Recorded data
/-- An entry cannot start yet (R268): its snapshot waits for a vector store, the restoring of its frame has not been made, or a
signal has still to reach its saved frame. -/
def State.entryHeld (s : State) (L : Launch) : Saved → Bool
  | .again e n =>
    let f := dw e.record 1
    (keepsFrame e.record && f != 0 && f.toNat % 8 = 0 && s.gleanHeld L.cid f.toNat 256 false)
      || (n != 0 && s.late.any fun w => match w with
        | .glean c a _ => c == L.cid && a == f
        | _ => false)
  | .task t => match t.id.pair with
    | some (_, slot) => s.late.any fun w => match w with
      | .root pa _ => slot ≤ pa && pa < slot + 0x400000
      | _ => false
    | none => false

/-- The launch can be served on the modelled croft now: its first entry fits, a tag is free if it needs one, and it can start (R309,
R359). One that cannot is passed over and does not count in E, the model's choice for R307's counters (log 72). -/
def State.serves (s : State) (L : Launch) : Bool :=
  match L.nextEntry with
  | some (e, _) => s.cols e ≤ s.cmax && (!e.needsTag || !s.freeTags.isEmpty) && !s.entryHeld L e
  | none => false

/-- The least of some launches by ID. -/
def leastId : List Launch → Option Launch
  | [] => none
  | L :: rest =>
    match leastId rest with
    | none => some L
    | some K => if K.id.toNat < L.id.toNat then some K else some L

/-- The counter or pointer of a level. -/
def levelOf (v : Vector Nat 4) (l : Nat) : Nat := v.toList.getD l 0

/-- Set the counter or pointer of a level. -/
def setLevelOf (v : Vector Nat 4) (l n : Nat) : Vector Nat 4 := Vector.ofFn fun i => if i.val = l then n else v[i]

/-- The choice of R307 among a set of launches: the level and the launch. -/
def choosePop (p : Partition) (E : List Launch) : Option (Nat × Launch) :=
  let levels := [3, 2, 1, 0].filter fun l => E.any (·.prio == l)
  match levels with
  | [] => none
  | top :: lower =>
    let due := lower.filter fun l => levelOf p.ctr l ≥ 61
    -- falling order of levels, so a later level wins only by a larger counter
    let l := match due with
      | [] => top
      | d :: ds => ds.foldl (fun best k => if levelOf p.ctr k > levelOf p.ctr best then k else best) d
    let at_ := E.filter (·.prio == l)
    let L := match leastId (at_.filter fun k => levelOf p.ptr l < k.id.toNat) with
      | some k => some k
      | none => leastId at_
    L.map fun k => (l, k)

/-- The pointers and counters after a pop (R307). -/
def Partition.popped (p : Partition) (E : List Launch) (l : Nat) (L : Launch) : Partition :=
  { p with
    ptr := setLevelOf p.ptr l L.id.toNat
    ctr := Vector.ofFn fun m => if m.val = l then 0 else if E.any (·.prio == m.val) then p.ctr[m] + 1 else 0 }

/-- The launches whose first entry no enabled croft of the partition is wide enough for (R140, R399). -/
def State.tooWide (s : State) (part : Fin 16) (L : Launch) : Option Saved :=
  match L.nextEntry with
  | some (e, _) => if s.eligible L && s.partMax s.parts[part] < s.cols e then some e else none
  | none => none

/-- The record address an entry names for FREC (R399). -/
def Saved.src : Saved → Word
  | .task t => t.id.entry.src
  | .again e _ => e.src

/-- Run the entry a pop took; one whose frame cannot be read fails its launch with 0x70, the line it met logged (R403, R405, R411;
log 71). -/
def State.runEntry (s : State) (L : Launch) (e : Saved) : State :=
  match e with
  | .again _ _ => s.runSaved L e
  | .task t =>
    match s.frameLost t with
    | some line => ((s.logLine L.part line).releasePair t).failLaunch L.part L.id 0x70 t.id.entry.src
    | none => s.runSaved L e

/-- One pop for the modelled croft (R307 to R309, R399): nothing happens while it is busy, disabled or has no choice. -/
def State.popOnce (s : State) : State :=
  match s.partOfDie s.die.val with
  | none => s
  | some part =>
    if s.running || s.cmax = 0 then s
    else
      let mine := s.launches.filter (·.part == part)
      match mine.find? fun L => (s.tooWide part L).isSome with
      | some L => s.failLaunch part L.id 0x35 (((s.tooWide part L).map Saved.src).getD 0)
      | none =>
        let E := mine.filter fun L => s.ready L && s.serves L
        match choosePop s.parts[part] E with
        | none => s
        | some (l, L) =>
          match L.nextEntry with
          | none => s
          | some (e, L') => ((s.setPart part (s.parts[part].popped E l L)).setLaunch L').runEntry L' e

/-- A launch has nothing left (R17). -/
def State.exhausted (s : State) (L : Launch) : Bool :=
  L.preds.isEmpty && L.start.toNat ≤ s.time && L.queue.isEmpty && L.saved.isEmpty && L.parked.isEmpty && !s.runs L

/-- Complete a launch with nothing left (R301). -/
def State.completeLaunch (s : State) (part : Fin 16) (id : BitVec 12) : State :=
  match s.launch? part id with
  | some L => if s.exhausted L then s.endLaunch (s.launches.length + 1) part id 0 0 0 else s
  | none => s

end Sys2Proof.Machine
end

---

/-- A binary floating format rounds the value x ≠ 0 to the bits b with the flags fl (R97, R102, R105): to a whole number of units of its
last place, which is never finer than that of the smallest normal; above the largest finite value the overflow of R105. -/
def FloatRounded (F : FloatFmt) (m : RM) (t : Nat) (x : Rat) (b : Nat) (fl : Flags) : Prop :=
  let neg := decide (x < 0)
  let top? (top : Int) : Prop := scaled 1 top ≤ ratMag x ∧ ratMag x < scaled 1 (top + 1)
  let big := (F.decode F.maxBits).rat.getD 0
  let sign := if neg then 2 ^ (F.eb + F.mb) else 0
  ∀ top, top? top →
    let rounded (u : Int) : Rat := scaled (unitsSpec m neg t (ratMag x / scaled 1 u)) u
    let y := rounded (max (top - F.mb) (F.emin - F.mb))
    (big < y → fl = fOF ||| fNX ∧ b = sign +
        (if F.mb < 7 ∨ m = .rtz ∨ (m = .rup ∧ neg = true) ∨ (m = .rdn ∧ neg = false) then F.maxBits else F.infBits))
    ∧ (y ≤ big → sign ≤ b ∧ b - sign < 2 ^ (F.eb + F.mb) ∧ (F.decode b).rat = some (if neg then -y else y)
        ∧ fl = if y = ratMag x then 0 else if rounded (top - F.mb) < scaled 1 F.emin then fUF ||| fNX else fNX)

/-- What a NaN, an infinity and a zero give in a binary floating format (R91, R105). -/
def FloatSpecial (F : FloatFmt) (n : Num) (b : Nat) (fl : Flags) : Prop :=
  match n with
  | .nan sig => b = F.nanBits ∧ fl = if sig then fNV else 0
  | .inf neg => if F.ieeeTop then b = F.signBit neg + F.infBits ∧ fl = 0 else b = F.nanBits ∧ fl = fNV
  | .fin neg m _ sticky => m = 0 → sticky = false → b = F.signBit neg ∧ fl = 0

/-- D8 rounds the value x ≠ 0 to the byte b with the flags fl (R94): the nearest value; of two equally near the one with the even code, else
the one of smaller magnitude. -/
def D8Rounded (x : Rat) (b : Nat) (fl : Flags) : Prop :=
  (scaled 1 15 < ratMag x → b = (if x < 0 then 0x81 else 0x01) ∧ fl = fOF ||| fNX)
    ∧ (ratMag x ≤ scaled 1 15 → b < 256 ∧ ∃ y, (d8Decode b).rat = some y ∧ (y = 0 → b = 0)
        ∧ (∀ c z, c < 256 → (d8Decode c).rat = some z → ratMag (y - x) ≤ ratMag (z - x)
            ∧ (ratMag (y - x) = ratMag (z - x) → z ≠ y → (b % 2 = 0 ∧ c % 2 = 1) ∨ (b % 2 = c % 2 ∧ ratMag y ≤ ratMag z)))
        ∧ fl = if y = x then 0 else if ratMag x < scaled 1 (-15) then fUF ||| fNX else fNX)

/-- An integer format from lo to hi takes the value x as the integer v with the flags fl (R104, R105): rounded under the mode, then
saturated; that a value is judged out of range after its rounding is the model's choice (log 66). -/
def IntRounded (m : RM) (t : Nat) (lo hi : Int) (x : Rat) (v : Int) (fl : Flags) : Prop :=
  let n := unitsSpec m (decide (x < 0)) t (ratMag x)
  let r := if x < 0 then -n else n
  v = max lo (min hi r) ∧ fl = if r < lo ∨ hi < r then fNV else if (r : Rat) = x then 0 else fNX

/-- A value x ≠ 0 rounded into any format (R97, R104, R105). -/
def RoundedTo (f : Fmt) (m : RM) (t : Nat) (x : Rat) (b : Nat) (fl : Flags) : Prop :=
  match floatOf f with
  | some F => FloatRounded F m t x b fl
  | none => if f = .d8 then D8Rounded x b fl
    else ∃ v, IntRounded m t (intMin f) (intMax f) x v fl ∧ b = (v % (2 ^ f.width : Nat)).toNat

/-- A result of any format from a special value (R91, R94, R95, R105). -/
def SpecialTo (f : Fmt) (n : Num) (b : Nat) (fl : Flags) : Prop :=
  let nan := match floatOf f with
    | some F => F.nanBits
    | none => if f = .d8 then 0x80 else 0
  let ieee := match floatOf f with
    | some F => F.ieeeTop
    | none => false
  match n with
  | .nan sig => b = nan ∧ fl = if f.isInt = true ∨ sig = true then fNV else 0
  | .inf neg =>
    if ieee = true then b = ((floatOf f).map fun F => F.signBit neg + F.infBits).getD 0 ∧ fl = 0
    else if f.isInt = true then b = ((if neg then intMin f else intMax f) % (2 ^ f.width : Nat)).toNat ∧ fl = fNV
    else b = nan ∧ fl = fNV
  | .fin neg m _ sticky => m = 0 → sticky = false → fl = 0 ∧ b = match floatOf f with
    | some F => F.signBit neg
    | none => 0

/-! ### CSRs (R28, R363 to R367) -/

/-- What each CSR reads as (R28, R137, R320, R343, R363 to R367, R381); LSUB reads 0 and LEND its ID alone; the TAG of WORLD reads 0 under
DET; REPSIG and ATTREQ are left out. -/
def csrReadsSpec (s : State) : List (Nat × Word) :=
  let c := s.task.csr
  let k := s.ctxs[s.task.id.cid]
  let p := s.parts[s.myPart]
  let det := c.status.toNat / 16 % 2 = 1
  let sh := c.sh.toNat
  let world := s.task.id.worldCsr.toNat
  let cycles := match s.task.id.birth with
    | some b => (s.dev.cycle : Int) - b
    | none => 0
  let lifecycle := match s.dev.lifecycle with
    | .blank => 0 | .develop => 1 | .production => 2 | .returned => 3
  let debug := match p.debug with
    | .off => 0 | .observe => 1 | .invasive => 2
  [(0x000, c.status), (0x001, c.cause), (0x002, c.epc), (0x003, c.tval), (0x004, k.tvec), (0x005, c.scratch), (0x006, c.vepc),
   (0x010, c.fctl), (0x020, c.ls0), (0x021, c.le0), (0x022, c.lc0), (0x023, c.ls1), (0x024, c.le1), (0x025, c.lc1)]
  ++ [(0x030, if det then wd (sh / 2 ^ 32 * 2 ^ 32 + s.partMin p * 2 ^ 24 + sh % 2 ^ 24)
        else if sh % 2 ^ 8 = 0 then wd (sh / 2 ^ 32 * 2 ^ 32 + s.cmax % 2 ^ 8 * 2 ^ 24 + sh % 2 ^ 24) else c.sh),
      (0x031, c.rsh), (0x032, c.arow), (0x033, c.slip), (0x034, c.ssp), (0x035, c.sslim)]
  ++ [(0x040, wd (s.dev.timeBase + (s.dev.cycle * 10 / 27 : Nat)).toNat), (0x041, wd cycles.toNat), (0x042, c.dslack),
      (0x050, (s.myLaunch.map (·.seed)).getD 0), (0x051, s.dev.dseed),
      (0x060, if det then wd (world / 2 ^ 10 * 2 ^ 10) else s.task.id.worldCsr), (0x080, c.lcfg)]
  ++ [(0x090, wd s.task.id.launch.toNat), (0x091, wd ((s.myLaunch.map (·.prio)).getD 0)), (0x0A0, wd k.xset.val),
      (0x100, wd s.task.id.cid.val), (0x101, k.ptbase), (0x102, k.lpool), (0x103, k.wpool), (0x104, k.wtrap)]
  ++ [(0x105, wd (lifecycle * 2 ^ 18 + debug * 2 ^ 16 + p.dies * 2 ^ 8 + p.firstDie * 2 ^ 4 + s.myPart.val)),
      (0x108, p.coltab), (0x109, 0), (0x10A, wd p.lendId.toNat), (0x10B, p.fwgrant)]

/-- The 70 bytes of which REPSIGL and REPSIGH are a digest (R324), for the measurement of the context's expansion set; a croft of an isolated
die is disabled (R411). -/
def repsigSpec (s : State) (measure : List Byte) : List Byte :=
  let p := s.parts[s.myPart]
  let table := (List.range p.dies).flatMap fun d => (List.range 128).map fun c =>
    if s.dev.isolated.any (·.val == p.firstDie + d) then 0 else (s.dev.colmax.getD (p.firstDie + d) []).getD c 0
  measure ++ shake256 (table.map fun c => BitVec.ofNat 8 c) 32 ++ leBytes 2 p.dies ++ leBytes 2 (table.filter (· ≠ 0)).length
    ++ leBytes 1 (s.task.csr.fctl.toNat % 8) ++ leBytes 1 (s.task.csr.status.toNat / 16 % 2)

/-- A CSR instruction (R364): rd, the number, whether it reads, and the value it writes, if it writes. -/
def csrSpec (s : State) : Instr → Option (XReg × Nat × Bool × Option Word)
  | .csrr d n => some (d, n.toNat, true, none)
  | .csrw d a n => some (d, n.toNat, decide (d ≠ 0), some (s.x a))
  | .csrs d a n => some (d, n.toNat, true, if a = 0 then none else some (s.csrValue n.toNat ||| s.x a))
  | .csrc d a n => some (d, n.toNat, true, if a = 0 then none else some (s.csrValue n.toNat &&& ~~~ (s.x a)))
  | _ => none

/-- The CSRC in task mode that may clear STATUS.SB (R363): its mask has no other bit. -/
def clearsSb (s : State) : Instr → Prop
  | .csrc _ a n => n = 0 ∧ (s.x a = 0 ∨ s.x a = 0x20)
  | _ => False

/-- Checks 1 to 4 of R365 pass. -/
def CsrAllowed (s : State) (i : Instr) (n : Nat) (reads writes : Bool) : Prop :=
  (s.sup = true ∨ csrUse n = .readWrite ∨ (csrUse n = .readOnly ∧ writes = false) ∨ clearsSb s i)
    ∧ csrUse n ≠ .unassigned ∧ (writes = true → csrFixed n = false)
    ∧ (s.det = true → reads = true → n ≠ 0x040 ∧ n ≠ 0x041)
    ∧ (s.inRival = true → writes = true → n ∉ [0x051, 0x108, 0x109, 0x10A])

--

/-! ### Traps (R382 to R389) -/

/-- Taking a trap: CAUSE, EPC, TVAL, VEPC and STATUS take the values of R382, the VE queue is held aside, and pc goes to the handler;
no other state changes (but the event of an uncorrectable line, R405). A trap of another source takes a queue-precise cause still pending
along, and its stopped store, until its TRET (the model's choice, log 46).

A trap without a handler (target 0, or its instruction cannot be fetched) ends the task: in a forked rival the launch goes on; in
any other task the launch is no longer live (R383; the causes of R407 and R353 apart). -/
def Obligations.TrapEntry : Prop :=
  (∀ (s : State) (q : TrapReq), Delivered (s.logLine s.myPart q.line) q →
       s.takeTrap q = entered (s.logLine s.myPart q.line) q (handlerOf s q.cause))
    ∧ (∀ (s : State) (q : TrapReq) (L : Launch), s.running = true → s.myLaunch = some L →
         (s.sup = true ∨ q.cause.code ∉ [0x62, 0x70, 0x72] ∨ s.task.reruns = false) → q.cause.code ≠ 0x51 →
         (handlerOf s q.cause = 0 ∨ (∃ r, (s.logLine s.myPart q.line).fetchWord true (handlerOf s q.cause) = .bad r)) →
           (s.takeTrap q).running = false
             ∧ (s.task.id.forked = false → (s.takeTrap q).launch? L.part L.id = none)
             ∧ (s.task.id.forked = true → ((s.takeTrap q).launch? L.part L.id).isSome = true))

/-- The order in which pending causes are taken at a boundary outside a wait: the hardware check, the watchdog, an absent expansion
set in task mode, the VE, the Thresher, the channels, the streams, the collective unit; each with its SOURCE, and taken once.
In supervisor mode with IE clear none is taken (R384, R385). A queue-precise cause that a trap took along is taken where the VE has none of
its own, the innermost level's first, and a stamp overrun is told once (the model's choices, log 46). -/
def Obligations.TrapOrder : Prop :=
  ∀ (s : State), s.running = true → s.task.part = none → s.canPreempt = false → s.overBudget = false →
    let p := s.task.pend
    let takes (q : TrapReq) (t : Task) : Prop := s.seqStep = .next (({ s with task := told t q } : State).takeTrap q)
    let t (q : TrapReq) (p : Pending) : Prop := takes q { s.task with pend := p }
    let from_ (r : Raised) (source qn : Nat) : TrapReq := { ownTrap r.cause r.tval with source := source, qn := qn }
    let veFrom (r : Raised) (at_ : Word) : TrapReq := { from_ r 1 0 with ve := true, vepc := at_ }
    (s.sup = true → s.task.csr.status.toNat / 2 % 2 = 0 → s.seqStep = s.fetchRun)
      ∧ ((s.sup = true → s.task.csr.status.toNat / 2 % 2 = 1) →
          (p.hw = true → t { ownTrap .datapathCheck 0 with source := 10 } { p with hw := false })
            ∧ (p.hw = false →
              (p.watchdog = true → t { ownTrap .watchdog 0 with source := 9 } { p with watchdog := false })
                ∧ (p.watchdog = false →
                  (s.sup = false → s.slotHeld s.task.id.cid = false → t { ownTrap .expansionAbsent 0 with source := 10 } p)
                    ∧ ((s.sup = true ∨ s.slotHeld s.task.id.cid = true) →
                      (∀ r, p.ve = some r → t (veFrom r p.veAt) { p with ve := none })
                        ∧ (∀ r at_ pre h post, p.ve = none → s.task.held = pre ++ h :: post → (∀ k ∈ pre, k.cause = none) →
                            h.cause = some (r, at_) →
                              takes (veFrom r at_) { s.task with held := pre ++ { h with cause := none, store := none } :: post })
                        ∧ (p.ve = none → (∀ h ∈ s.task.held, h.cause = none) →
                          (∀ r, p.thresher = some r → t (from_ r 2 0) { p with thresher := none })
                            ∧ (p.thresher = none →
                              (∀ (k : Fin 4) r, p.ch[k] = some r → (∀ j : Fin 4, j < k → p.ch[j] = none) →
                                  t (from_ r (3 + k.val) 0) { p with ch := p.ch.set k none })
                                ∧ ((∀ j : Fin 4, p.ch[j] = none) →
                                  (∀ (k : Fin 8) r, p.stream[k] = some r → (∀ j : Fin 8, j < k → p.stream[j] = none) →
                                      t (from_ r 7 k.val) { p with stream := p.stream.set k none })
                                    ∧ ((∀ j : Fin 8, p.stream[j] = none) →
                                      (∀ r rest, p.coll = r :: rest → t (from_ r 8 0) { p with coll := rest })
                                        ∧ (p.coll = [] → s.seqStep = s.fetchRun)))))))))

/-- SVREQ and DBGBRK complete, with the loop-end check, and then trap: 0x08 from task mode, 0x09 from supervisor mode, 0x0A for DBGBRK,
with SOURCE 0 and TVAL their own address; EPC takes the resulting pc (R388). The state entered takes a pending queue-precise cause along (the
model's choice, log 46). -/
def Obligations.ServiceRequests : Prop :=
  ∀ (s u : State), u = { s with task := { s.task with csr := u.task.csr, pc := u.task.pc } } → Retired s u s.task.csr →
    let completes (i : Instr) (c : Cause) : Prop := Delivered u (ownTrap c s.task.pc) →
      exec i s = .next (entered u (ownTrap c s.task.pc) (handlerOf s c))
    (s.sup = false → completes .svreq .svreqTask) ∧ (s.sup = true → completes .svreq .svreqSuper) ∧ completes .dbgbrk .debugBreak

#### Exercise
Copy every line of the data that carries the word "counters".

#### Response to the exercise
R359). One that cannot is passed over and does not count in E, the model's choice for R307's counters (log 72). -/
/-- The pointers and counters after a pop (R307). -/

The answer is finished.